A Conta de Desenvolvimento Energético (CDE), um fundo abastecido por um encargo tarifário, irá consumir 18,8 bilhões de reais neste ano para custear políticas que incluem descontos para clientes de baixa renda, empresas de serviços públicos de água, esgoto e saneamento e para consumidores rurais que utilizam serviços de irrigação, entre outros.
Para reduzir essa conta, que tem crescido nos últimos anos, técnicos da pasta de Minas e Energia sugeriram medidas que incluiriam um corte gradual nos benefícios para os consumidores rurais e do setor de água e saneamento, além de uma redução no universo de famílias que podem ter acesso à chamada "tarifa social", mais barata, entre outras.
Mas as propostas sofreram críticas em uma consulta pública realizada pela pasta, que incluíram até questionamentos do Ministério das Cidades, que defendeu a manutenção de um desconto de 15 por cento nas tarifas concedido às empresas de água e esgoto.
A pasta de Minas e Energia quer reduzir em 20 por cento ao ano o benefício do segmento, que custou 694,3 milhões de reais em 2016.

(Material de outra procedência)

-- ==== Sys2Proof/Machine/Step.lean ====
section
/-!
DEFINITION. One step: the instance takes the host's next event (R60, R190), or waits (R191).
-/

namespace Sys2Proof.Machine

/-- One event, whole (R14, R205). A command that `Decode` rejects faults with no other effect (R67). -/
def step (s : State) : Host.Outcome State Fault Refusal :=
  match fetch s with
  | .badConfiguration => .refused .badConfiguration
  | .waiting => .next s
  | .resetTaken s' => .next (resetEvent s')
  | .illegal cw s' => .next (takeFault (.illegalCommand cw) s')
  | .command i s' => exec i s'

/-- `s` with the command given as one number (`CW` in bits 15..0, `ARG` above) next on the command port. -/
def State.withFetchWord (s : State) (nbits w : Nat) : State :=
  s.withNextEvent (.command (splitTableWord nbits w).1 (splitTableWord nbits w).2)

end Sys2Proof.Machine
end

"A extinção ou redução do subsídio... para o setor de saneamento representaria, a nosso ver, um retrocesso", afirmou a Secretaria Nacional de Saneamento Ambiental, do Ministério das Cidades.
"Caso o Ministério de Minas e Energia entenda que os subsídios devem ser reduzidos ou extintos, entendemos que, em razão dos impactos... quaisquer modificações devem acontecer a partir de um período mínimo de 10 anos, para que o setor tenha tempo de adaptar-se aos novos custos de energia", defendeu a secretaria.

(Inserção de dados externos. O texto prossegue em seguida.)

/-- R65, R67: an illegal word faults with `IllegalCommand(zext_64(CW))` and no other effect, and every other word is a
command that its mode admits. -/
def Obligations.IllegalWordsFaultWithNoOtherEffect : Prop :=
  ∀ (s : State) (cw : CommandWord) (arg : Arg) (rest : List HostEvent), configOk s.params = true →
    s.inbox = .command cw arg :: rest →
    (IllegalIn s.mode cw → step s = .next (State.faulted { s with inbox := rest } 2 (cw.setWidth 64))) ∧
    (¬ IllegalIn s.mode cw → ∃ i, decode s.params.posW cw arg = .ok i ∧ ¬ (s.mode ≠ .byte ∧ i ∈ byteCodecOnly))

/-- R66: in `BITA` and `BITB` the seven commands of the byte codec raise `IllegalCommand` with no other effect, and no
other command in any mode does. -/
def Obligations.ModeAdmission : Prop :=
  ∀ (i : Instr) (s : State),
    (s.mode ≠ .byte ∧ i ∈ byteCodecOnly → exec i s = .next (s.faulted 2 ((commandWord i).setWidth 64))) ∧
    (¬ (s.mode ≠ .byte ∧ i ∈ byteCodecOnly) →
      ∃ t r, exec i s = .next t ∧ t.responses = s.responses ++ [r] ∧ r.cause ≠ 2)

/-- R62, D32: a command without an operand does the same whatever is on the argument port. (Where both sides fault in a
bit mode they take the same draw, the model's choice: assumption 13.) -/
def Obligations.UnusedArgumentIsIgnored : Prop :=
  ∀ (s : State) (cw : CommandWord) (a b : Arg) (rest : List HostEvent) (i : Instr),
    decode s.params.posW cw a = .ok i → i.arg? = none →
    step { s with inbox := .command cw a :: rest } = step { s with inbox := .command cw b :: rest }

/-- R12, R62: `as_signed_POS_W(ARG)` lies in the range of the register and agrees with `ARG` modulo `2^POS_W`. -/
def Obligations.ArgumentIsReadAsSigned : Prop :=
  ∀ (p : Params) (arg : Arg), configOk p = true →
    posMin p ≤ argValue p arg ∧ argValue p arg ≤ posMax p ∧
    (2 : Int) ^ p.posW ∣ argValue p arg - (arg.toNat : Int)

/-! ## Steps -/

/-- When the next event is a word that decodes to a command, a step takes it off the port and is `exec` of it (R60,
R80). -/
def Obligations.StepRunsTheDecodedCommand : Prop :=
  ∀ (s : State) (cw : CommandWord) (arg : Arg) (rest : List HostEvent) (i : Instr), configOk s.params = true →
    s.inbox = .command cw arg :: rest → decode s.params.posW cw arg = .ok i →
    step s = exec i { s with inbox := rest }

/-- R191: with no event pending the instance waits, and nothing changes. -/
def Obligations.NoEventChangesNothing : Prop :=
  ∀ (s : State), configOk s.params = true → s.inbox = [] → step s = .next s

/-- R8: a configuration that breaks a constraint is refused. -/
def Obligations.BrokenConfigurationIsRefused : Prop :=
  ∀ (s : State),
    ¬ (s.params.x ≤ 255 ∧ 1 ≤ s.params.l ∧ (s.params.l : Int) ≤ 256 - s.params.x ∧ 1 ≤ s.params.lgH ∧
      s.params.lgH ≤ 7 ∧ 2 ≤ s.params.posW ∧ s.params.posW ≤ 62 ∧
      (s.params.bufLen : Int) ≤ 2 ^ (s.params.posW - 1) - 1) →
    step s = .refused .badConfiguration

/-- R8, R142, R204: nothing else is refused and nothing ends in a fault of the model; a cap of 0 is counted with the
broken configurations (R142 lets it be a positive integer only: assumption 7, the model's reading). -/
def Obligations.EveryOtherStepGoesOn : Prop :=
  ∀ (s : State),
    (s.params.x ≤ 255 ∧ 1 ≤ s.params.l ∧ (s.params.l : Int) ≤ 256 - s.params.x ∧ 1 ≤ s.params.lgH ∧
      s.params.lgH ≤ 7 ∧ 2 ≤ s.params.posW ∧ s.params.posW ≤ 62 ∧
      (s.params.bufLen : Int) ≤ 2 ^ (s.params.posW - 1) - 1) →
    s.params.bpMaxGroups ≠ some 0 → ∃ t, step s = .next t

A opinião do órgão de governo vai na mesma linha da posição da Associação Brasileira das Empresas Estaduais de Saneamento (Aesbe), que vê o corte de subsídios como "impactante", principalmente para as estatais do setor.

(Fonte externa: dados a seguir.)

-- ==== Sys2Proof/Tests/Slice0.lean ====
section
/-!
SUPPORT. Tests on small states, their expected results from spec/95_test_vectors.md (named in each comment) or from the
encoding tables; and, from "Witnesses" on, for every obligation that has hypotheses, a state and operands that meet them
all together, clause by clause.
-/

namespace Sys2Proof.Machine.Tests

/-! ## Small states -/

/-- After reset, with these bytes as the buffer and this mode; set `REF` (spec/00_scope.md R10). -/
def stateOf (m : Mode) (bytes : List Byte) : State := { State.reset.withBuffer bytes with mode := m }

/-- The same with other parameters; `BUF_LEN` stays the buffer's. -/
def stateWith (p : Params) (m : Mode) (bytes : List Byte) : State :=
  { stateOf m bytes with params := { p with bufLen := bytes.length } }

/-- The last response of the state an outcome gives. -/
def response (o : Host.Outcome State Fault Refusal) : Option Response :=
  match o with
  | .next t => t.responses.getLast?
  | .fault _ => none
  | .refused _ => none

/-- `POS`, `BITOFF`, `CURB`, `CURV` of the state an outcome gives. -/
def cursor (o : Host.Outcome State Fault Refusal) : Option (Int × BitVec 3 × Byte × Bool) :=
  match o with
  | .next t => some (t.pos, t.bitoff, t.curb, t.curv)
  | .fault _ => none
  | .refused _ => none

/-- `FLT`, `FCAUSE`, `FINFO` of the state an outcome gives. -/
def faultRegister (o : Host.Outcome State Fault Refusal) : Option (Bool × BitVec 4 × BitVec 64) :=
  match o with
  | .next t => some (t.flt, t.fcause, t.finfo)
  | .fault _ => none
  | .refused _ => none

/-! ## Well-formedness, encoding, decoding (R60 to R67) -/

theorem test_wf_refuses_a_wide_argument : (Instr.setpos 0x100000000).wf 32 = false := by decide

theorem test_wf_takes_the_widest_argument : (Instr.setpos 0xFFFFFFFF).wf 32 = true := by decide

theorem test_wf_needs_no_argument : Instr.readF64.wf 2 = true := by decide

/-- R61, R63, R64: `RRRRRRRRRRMMFFFF` of the cursor commands. -/
theorem test_decode_cursor_words :
    decode 32 0b0000000000_00_0000#16 7 = .ok (.openByte 7) ∧ decode 32 0b0000000000_01_0000#16 7 = .ok (.openBita 7) ∧
    decode 32 0b0000000000_10_0000#16 7 = .ok (.openBitb 7) ∧ decode 32 0b0000000000_00_0001#16 7 = .ok .getpos ∧
    decode 32 0b0000000000_00_0010#16 7 = .ok (.setpos 7) ∧ decode 32 0b0000000000_00_0011#16 7 = .ok (.skip 7) ∧
    decode 32 0b0000000000_00_1101#16 7 = .ok (.peek 7) ∧ decode 32 0b0000000000_00_1110#16 7 = .ok .readByte := by
  decide

/-- R63: the read commands. -/
theorem test_decode_read_words :
    decode 32 0b0000000000_00_0100#16 0 = .ok .readUint ∧ decode 32 0b0000000000_00_0101#16 0 = .ok .readSint ∧
    decode 32 0b0000000000_00_0110#16 0 = .ok .readBool ∧ decode 32 0b0000000000_00_0111#16 0 = .ok .readI8 ∧
    decode 32 0b0000000000_00_1000#16 0 = .ok .readI16 ∧ decode 32 0b0000000000_00_1001#16 0 = .ok .readChar16 ∧
    decode 32 0b0000000000_00_1010#16 0 = .ok .readF32 ∧ decode 32 0b0000000000_00_1011#16 0 = .ok .readF64 ∧
    decode 32 0b0000000000_00_1100#16 0 = .ok .readI64 := by
  decide

/-- V-ILL-1 to V-ILL-4: each rejection by its name. -/
theorem test_decode_rejects :
    decode 32 0x0044 0 = .error .reservedBits ∧ decode 32 0x000F 0 = .error .reservedFunc ∧
    decode 32 0x0030 0 = .error .openModeField ∧ decode 32 0x0011 0 = .error .strayModeField := by
  decide

/-- R60: `ARG` is `POS_W` bits; the port's other bits are not seen. -/
theorem test_decode_cuts_the_argument : decode 4 0x0002 0x1F = .ok (.setpos 0xF) := by decide

theorem test_decode_table_word : decodeTableWord 16 0x0020 = some (.openBitb 0) ∧ decodeTableWord 16 0x0044 = none := by
  decide

/-- R12: `as_signed` at the ends of a 32-bit register. -/
theorem test_arg_value :
    argValue (Params.ref 0) 0x7FFFFFFF = 2147483647 ∧ argValue (Params.ref 0) 0x80000000 = -2147483648 ∧
    argValue (Params.ref 0) 0xFFFFFFFE = -2 := by
  decide

/-- R171: the step of an illegal word at reset takes the fault, and nothing else. -/
theorem test_step_takes_the_illegal_word :
    step (State.reset.withFetchWord 16 0x0044) = .next (State.reset.faulted 2 0x44) := by rfl

theorem test_step_runs_the_placed_command :
    step (State.reset.withFetchWord 16 0x0020) =
      .next { State.reset with mode := .bitb, responses := [⟨.ok, 0, none⟩] } := by rfl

"Seria um contrassenso, na presente conjuntura, as empresas virem a ser prejudicadas com uma retirada de subsídio de alta relevância no custeio das mesmas quando, ao contrário, se busca a expansão do setor", escreveu a entidade.
AGRICULTURA E BAIXA RENDA
Também estão entre propostas do Ministério de Minas e Energia a restrição da chamada "tarifa social" a consumidores enquadrados no programa Bolsa Família, limitações em descontos garantidos a consumidores rurais e uma revogação gradual de reduções tarifárias para atividades rurais de irrigação.
Os benefícios às famílias carentes consumiram cerca de 2,3 bilhões de reais em 2016, enquanto os concedidos ao setor rural demandaram mais de 3,2 bilhões de reais, sendo a maior parte destinada a consumidores no campo, enquanto a irrigação ficou com cerca de 650 milhões de reais.
O Instituto Brasileiro de Defesa do Consumidor (Idec) avaliou que a mudança na tarifa social "irá deixar expostas muitas famílias de baixa renda, nas quais a energia elétrica corresponde um considerável custo no orçamento familiar", enquanto a Confederação Nacional da Agricultura e Pecuária (CNA) defendeu a manutenção dos subsídios a seu setor.
"Não existe condição de passarmos os aumentos de custos diretamente para os nossos produtos como ocorre com outros setores... no caso da agropecuária, esses custos são absorvidos pelos produtores e em alguns casos poderão inviabilizar a produção irrigada", afirmou a entidade.
Os ministérios de Agricultura e do Desenvolvimento Social não participaram da consulta pública da pasta de Minas e Energia.
BRIGA NATURAL
A briga entre setores por subsídios na conta de luz e o movimento do governo para reduzir os custos com esses benefícios refletem uma disputa que deverá se tornar cada vez mais comum no Brasil devido ao estrangulamento fiscal da União, disse à Reuters o especialista em energia do Cescon Barrieu Advogados, Roberto Lima.
"É uma discussão que está em praticamente todos os setores... quanto mais escassos os recursos, mais intensa vai ser essa briga, e estamos indo para o terceiro ano de déficit fiscal expressivo", disse.
Nesse sentido, o plano para reduzir os custos com subsídios é positivo, principalmente porque força o governo a analisar questões como a eficiência dos benefícios concedidos frente ao custo e os critérios para concessão de descontos, afirmou a sócia da área de Infraestrutura e Energia do escritório de advocacia Machado Meyer, Ana Karina de Souza.
Ela defendeu que o governo conduza as medidas com transparência e discussão junto aos afetados, até para evitar eventuais entraves legais aos planos.
"Poderia haver judicialização, daqueles que fazem jus aos benefícios e eventualmente se sintam impactados ou até prejudicados... mas é um trabalho que tem que se fazer, não pode ter medo", afirmou.
Procurado, o Ministério de Minas e Energia disse que realizou a consulta pública justamente para promover a participação da sociedade e orientar sua atuação na busca pela redução de custos.